Posted in reply to Rob Jacques

http://d.puremagic.com/issues/show_bug.cgi?id=5813



--- Comment #10 from Rob Jacques <sandford@jhu.edu> 2011-12-02 12:35:48 PST ---
(In reply to comment #9)
> I did some benchmarks with this and some other variants.
> 
> At least for small strings, this code performs worse than the current appender. Judging by the description it's optimized for large blocks of data, but in the case of many small strings it can perform as bad as 50% worse than the current appender for typical cases (e.g. building a few KB of HTML).
>
> Here is my test code:
> 
> http://dump.thecybershadow.net/a05a2c4dc7cd2a8e21b3a447c7eff150/test2.d http://dump.thecybershadow.net/eff5c7ef81e18bf75d8462ffe16a52e4/appender.d
> 
> I was able to get 25% more performance for my test case from the standard appender by adding a method that accepts multiple arguments (which preallocates only once). My code is a hack, but it would be nice to see something like that in the official appender.

Thank you for the additional benchmarks. The primary purpose of my code was to optimize for memory usage, which in turn optimizes for computation/performance (i.e. number of main memory copies and memory allocations). And, I also optimized appender for use as a dynamic buffer. But this is all big-O stuff.

I did include a short string test in my benchmark set while I was optimizing the code; my first implementations (never posted) did have some major slow downs, which I fixed by re-working the put routine. So there still might still be some little-o issues there. And I will definitely add a void put(U...)(U items) overload.

I don't think it would affect this benchmark in any ways, but my appender is somewhat dependent on my patch to put (Issue 5233).

I've run your benchmarks and played with them a little bit.
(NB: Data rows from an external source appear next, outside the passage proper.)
-- ==== Sys2Proof/Tests/Slice0.lean ====
section
/-! SUPPORT. The model's own tests: the well-formedness smoke, every constructor decoded from a word
written out from the spec, one step of each instruction on a small state, and for each statement of
Certificates/Slice0/Obligations.lean with hypotheses a state that meets them. Expected results are
those of 95_test_vectors.md (the vector is named at each test) or worked by hand from the rule named. -/

namespace Sys2Proof.Tests

-- the many kernel checks below run one after another: in parallel their threads exhaust the memory
set_option Elab.async false

open Sys2Proof Sys2Proof.Machine

/-! ### Well-formedness (30_encoding.md R304, R311) -/

/-- A header with a given size and event type. -/
def hdrOf (size : BitVec 20) (ev : BitVec 2) : RecHdr := ⟨size, 0, 0, ev, 0, 0⟩

theorem test_wf_run_begin : (Instr.groupRunBegin (hdrOf 2 1)).wellFormed = false := by decide
theorem test_wf_run_end : (Instr.groupRunEnd (hdrOf 2 2)).wellFormed = false := by decide
theorem test_wf_group_data : (Instr.groupData (hdrOf 2 0)).wellFormed = false := by decide
theorem test_wf_group_data_reserved : (Instr.groupData (hdrOf 2 3)).wellFormed = false := by decide
theorem test_wf_reserved_event : (Instr.tlu (hdrOf 2 3)).wellFormed = false := by decide
theorem test_wf_good : (Instr.groupData (hdrOf 2 2)).wellFormed = true
    ∧ (Instr.tlu (hdrOf 2 1)).wellFormed = true ∧ (Instr.mget 0xFF).wellFormed = true := by decide

/-! ### Decoding (30_encoding.md R301 to R304, R311, R330 to R333) -/

/-- 40_system.md; NOP with all operand bits set is V-ENC-33. -/
theorem test_decode_system : decodeCommand 0xFFFFFF00 = .ok .nop
    ∧ decodeCommand 0x00000001 = .ok .reset ∧ decodeCommand 0x00000002 = .ok .abort := by decide

/-- 41_stream.md. -/
theorem test_decode_stream : decodeCommand 0x00000010 = .ok .segPush
    ∧ decodeCommand 0x00000011 = .ok .segClear ∧ decodeCommand 0x00000012 = .ok .openStream
    ∧ decodeCommand 0x00000013 = .ok .openNext ∧ decodeCommand 0x00000014 = .ok .readHeader
    ∧ decodeCommand 0x00000015 = .ok .readData ∧ decodeCommand 0x00000016 = .ok .skipData
    ∧ decodeCommand 0x00000117 = .ok (.viewRead 1) := by decide

/-- 42_convert.md; V-ENC-26. -/
theorem test_decode_convert : decodeCommand 0x0000B020 = .ok (.convS3A 0xB0)
    ∧ decodeCommand 0x0000B121 = .ok (.convS3B2 0xB1)
    ∧ decodeCommand 0x0000B222 = .ok (.convS3B4 0xB2)
    ∧ decodeCommand 0x0000B323 = .ok (.convDCD2 0xB3)
    ∧ decodeCommand 0x0000B424 = .ok (.convDCD4 0xB4) := by decide

/-- 43_assembler.md. -/
theorem test_decode_assembler : decodeCommand 0x00000030 = .ok .next
    ∧ decodeCommand 0x00000031 = .ok .skip := by decide

/-- 44_matrix.md; V-ENC-20, V-ENC-25, V-ENC-29, V-ENC-31, P2, P3. -/
theorem test_decode_matrix : decodeCommand 0x0000B040 = .ok (.mresize 0xB0)
    ∧ decodeCommand 0x0000B841 = .ok (.mget 0xB8) ∧ decodeCommand 0x00000042 = .ok (.mput 0)
    ∧ decodeCommand 0x00008043 = .ok (.mgetf 0x80) ∧ decodeCommand 0x0000B044 = .ok (.mputf 0xB0)
    ∧ decodeCommand 0x00B1B045 = .ok (.madd 0xB0 0xB1)
    ∧ decodeCommand 0x0083B046 = .ok (.msub 0xB0 0x83)
    ∧ decodeCommand 0x00B0B047 = .ok (.mset 0xB0 0xB0)
    ∧ decodeCommand 0x00000048 = .ok (.minfo 0) ∧ decodeCommand 0x00000049 = .ok (.mtrig 0) := by
  decide

/-- 45_calibration.md; V-ENC-23, V-ENC-24, V-ENC-34, P2, P4. -/
theorem test_decode_calibration : decodeCommand 0x00001050 = .ok (.accClear 16)
    ∧ decodeCommand 0x00000051 = .ok (.accAdd 0)
    ∧ decodeCommand 0xFFB00152 = .ok (.accAddm 1 0xB0 0xFF)
    ∧ decodeCommand 0x00030053 = .ok (.accRead 0 3) ∧ decodeCommand 0x00000054 = .ok (.calCommit 0)
    ∧ decodeCommand 0x00000355 = .ok (.calInit 3) ∧ decodeCommand 0x00000356 = .ok (.calLoad 3) := by
  decide

/-- 46_commonmode.md; V-ENC-22, V-CM-13. -/
theorem test_decode_commonmode : decodeCommand 0x93A3B060 = .ok (.cmApply 0xB0 0xA3 0x93)
    ∧ decodeCommand 0x00000261 = .ok (.cmCorr 2) := by decide

/-- Reserved opcodes; V-ENC-27, V-ENC-28. -/
theorem test_decode_illegal : decodeCommand 0x00000003 = .error .illegalCommand
    ∧ decodeCommand 0x12345662 = .error .illegalCommand := by decide

/-- The GROUP kinds; V-ENC-2, V-ENC-4, V-ENC-5, V-ENC-6. -/
theorem test_decode_groups :
    decodeRecordBytes [0x02, 0x00, 0x00, 0x00, 0x2A, 0x00, 0x00, 0x00, 0xEE]
        = .ok (.groupRunBegin ⟨2, 0, 0, 0, 0, 42⟩, [0xEE])
    ∧ decodeRecord 0x00400002 1 = .ok (.groupRunEnd, ⟨2, 0, 0, 1, 0, 1⟩)
    ∧ decodeRecord 0x00802005 7 = .ok (.groupData, ⟨8197, 0, 0, 2, 0, 7⟩)
    ∧ decodeRecord 0x00B00002 7 = .ok (.groupData, ⟨2, 1, 1, 2, 0, 7⟩) := by decide

/-- The data-bearing kinds; V-ENC-3. -/
theorem test_decode_data_records :
    decodeRecord 0x23802003 7 = .ok (.depfet, ⟨8195, 0, 0, 2, 3, 7⟩)
    ∧ decodeRecord 0x33000003 1 = .ok (.depfet128, ⟨3, 0, 0, 0, 3, 1⟩)
    ∧ decodeRecord 0x4F500003 1 = .ok (.depfetDcd, ⟨3, 1, 0, 1, 15, 1⟩) := by decide

/-- The other kinds; V-ENC-1, V-ASM-12, V-ASM-20. -/
theorem test_decode_other_records :
    decodeRecord 0x50000002 0 = .ok (.bat, ⟨2, 0, 0, 0, 0, 0⟩)
    ∧ decodeRecord 0xA0000003 0 = .ok (.tpll, ⟨3, 0, 0, 0, 0, 0⟩)
    ∧ decodeRecord 0xB1200003 9 = .ok (.unknown, ⟨3, 0, 1, 0, 1, 9⟩)
    ∧ decodeRecord 0xD0000003 0 = .ok (.tlu, ⟨3, 0, 0, 0, 0, 0⟩)
    ∧ decodeRecord 0xE0000002 42 = .ok (.info, ⟨2, 0, 0, 0, 0, 42⟩)
    ∧ decodeRecord 0xFFBFFFFF 5 = .ok (.other, ⟨1048575, 1, 1, 2, 15, 5⟩) := by decide

/-- Reserved codes, the device type first; V-ENC-7, V-ENC-8. -/
theorem test_decode_reserved : decodeRecord 0xFFFFFFFF 0 = .error .reservedEvType
    ∧ decodeRecord 0x10C00000 0 = .error .reservedDevType := by decide

/-- Info words; V-ENC-10, V-ENC-11, V-ENC-11b. -/
theorem test_decode_info : decodeInfo 0x19210005 0 = ⟨5, 64, 0, 0, 1, 100⟩
    ∧ decodeInfo 0x000E0400 0 = ⟨0, 1, 7, 0, 0, 0⟩
    ∧ decodeInfo 0x000E0400 1 = ⟨0, 897, 0, 0, 0, 0⟩ := by decide

/-- The host's numbering: a command of 8 and of 32 bits, a record of 64. -/
theorem test_table_word : decodeTableWord 8 0x45 = some (.madd 0 0)
    ∧ decodeTableWord 32 0x0083B046 = some (.msub 0xB0 0x83)
    ∧ decodeTableWord 32 0x20000000 = some (.depfet ⟨0, 0, 0, 0, 0, 0⟩) := by decide

/-! ### Small states -/

/-- One field of the next state. -/
def field {α : Type} (f : State → α) : Result → Option α
  | .next s => some (f s)
  | _ => none

/-- The recorded fault of the next state. -/
def faultOf : Result → Option (Bool × ErrCode × Word) :=
  field fun s => (s.fault, s.errCode, s.errInfo)

/-- The refusal of a step. -/
def refusalOf : Result → Option Refusal
  | .refused r => some r
  | _ => none

/-- The data of a matrix register of the next state. -/
def dataOf (id : Nat) : Result → Option (List F64) := field fun s => (readMat s id).data

/-- A matrix without tags. -/
def mat (nX nY : Nat) (d : List F64) : Mat := { Mat.empty with nX := nX, nY := nY, data := d }

/-- The reset state with operands. -/
def withArgs (n0 n1 n2 : Word) (x w : F64) : State :=
  { State.reset with argN0 := n0, argN1 := n1, argN2 := n2, argX := x, argW := w }

/-- An open stream of one segment that holds the given words, at address 0. -/
def stream (ws : List Word) : State :=
  { State.reset with
    opened := true, segq := [⟨0, BitVec.ofNat 32 (4 * ws.length)⟩]
    inMem := memWriteBytes [] 0 (ws.map bytesOf).flatten }

/-- Binary64 constants (IEEE 754). -/
def f1 : F64 := 0x3FF0000000000000
def f2 : F64 := 0x4000000000000000
def f3 : F64 := 0x4008000000000000
def f4 : F64 := 0x4010000000000000
def f5 : F64 := 0x4014000000000000
def f6 : F64 := 0x4018000000000000
def f7 : F64 := 0x401C000000000000
def f8 : F64 := 0x4020000000000000
def f9 : F64 := 0x4022000000000000
def f10 : F64 := 0x4024000000000000
def f11 : F64 := 0x4026000000000000
def f12 : F64 := 0x4028000000000000
def f20 : F64 := 0x4034000000000000
def f38 : F64 := 0x4043000000000000
def f39 : F64 := 0x4043800000000000
def f50 : F64 := 0x4049000000000000
def fHalf : F64 := 0x3FE0000000000000
def fInf : F64 := 0x7FF0000000000000
def fQNaN : F64 := 0x7FF8000000000000

/-! ### Arithmetic (00_scope.md R15) -/

/-- A tie goes to even, and the largest finite value plus half a unit in the last place overflows. -/
theorem test_round_tie : fAdd 0 0x4340000000000000 f1 = 0x4340000000000000
    ∧ fAdd 0 0x4340000000000001 f1 = 0x4340000000000002
    ∧ fAdd 0 0x7FEFFFFFFFFFFFFF 0x7C90000000000000 = fInf := by decide +kernel

/-- A subnormal quotient; the smallest value halved rounds to zero, 1.5 times it to 2 units. -/
theorem test_subnormal : fDiv 0 0x0010000000000000 f2 = 0x0008000000000000
    ∧ fMul 0 0x0000000000000001 fHalf = 0 ∧ fMul 0 0x0000000000000003 fHalf = 2 := by decide +kernel

/-- sqrt(2) (G7), and the signs of zero. -/
theorem test_sqrt_two : fSqrt 0 f2 = 0x3FF6A09E667F3BCD ∧ fSqrt 0 0x8000000000000000 = 0x8000000000000000
    ∧ fSub 0 f7 f7 = 0 := by decide +kernel

/-- V-VIEW-1, V-VIEW-4: exact conversions. -/
theorem test_of_int : fOfInt (-32767) = 0xC0DFFFC000000000
    ∧ fOfInt 4278222849 = 0x41EFE01000200000 := by decide +kernel

/-! ### System commands -/

/-- V-SYS-2. -/
theorem test_nop : exec .nop State.reset = .next State.reset := rfl

/-- V-SYS-7. -/
theorem test_reset :
    field (fun s => (regRead s 1, s.argN0))
      (exec .reset { withArgs 4 2 0 0 0 with fault := true, errCode := .illegalCommand })
      = some (0, 0) := by decide +kernel

/-- V-SYS-6: FAULT is left, the arguments are kept. -/
theorem test_abort :
    field (fun s => (s.fault, s.errCode, s.errInfo, s.argN0, regRead s 1))
      (exec .abort { withArgs 4 2 0 0 0 with fault := true, errCode := .illegalCommand, errInfo := 3 })
      = some (false, .none, 0, 4, 0) := by decide +kernel

/-- V-SYS-3, V-EXC-1: a step with an illegal word pending. -/
theorem test_illegal_command :
    faultOf (step { State.reset with busy := true, pending := 0x00FFB83F })
      = some (true, .illegalCommand, 0x00FFB83F) := by decide +kernel

/-- V-SYS-10, V-SYS-11. -/
theorem test_overrun :
    let s := { State.reset with busy := true }
    ((regWrite 5 9 s).errCode, (regWrite 5 9 s).errInfo, (regWrite 5 9 s).argN0,
      (regWrite 5 9 s).busy, (regWrite 4 0x01 s).fault, (regWrite 4 0x01 s).busy)
      = (.overrun, 0x014, 0, false, false, true) := by decide +kernel

/-! ### Stream commands -/

/-- V-STR-1, V-STR-3. -/
theorem test_seg_push :
    field (fun s => (s.segq, s.resN0)) (exec .segPush (withArgs 0x1000 40 0 0 0))
      = some ([⟨0x1000, 40⟩], 1)
    ∧ faultOf (exec .segPush (withArgs 0xFFFFFFF0 0x20 0 0 0))
      = some (true, .illegalOperand, 0xFFFFFFF0) := by decide +kernel

/-- R403: the queue emptied and the stream closed. -/
theorem test_seg_clear :
    field (fun s => (s.segq, s.curSeg, s.off, s.opened)) (exec .segClear { stream [1, 2] with off := 8 })
      = some ([], 0, 0, false) := by decide +kernel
Running the benchmarks sequentially is definitely generating GC warm-up issues. I've recommend running them cold in the future, though the qualitative results are the same and cold runs are the ideal situation for the old appender.

I want to rewrite my __ctfe version appender, since Don added support for structs and new, so I'll also look at the short string performance of appender while I'm at it I'll do some profiling and look into this some more. I'd really like for appender to be the right solution for anything bigger than `hello` ~ `world`.

-- 
Configure issuemail: http://d.puremagic.com/issues/userprefs.cgi?tab=email
------- You are receiving this mail because: -------

December 03, 2011

[Issue 5813] [patch] std.array.Appender has severe performance and memory leak problems.

Posted by Rob Jacques
in reply to Rob Jacques

Rob Jacques

Posted in reply to Rob Jacques

http://d.puremagic.com/issues/show_bug.cgi?id=5813



--- Comment #11 from Rob Jacques <sandford@jhu.edu> 2011-12-02 21:10:23 PST ---
I did some more digging. I reworked the put routine itself and changed the
growth strategy to be as aggressive as the original appender. This got me down
from a 52% slowdown, to a 20% slowdown. I've still have more work to do, but to
put this into perspective, a 20% slowdown is equivalent to adding an extra if
conditional to the put routine.
Again, thanks Vladimir for these benchmarks.

-- 
Configure issuemail: http://d.puremagic.com/issues/userprefs.cgi?tab=email
------- You are receiving this mail because: -------

December 28, 2011

[Issue 5813] [patch] std.array.Appender has severe performance and memory leak problems.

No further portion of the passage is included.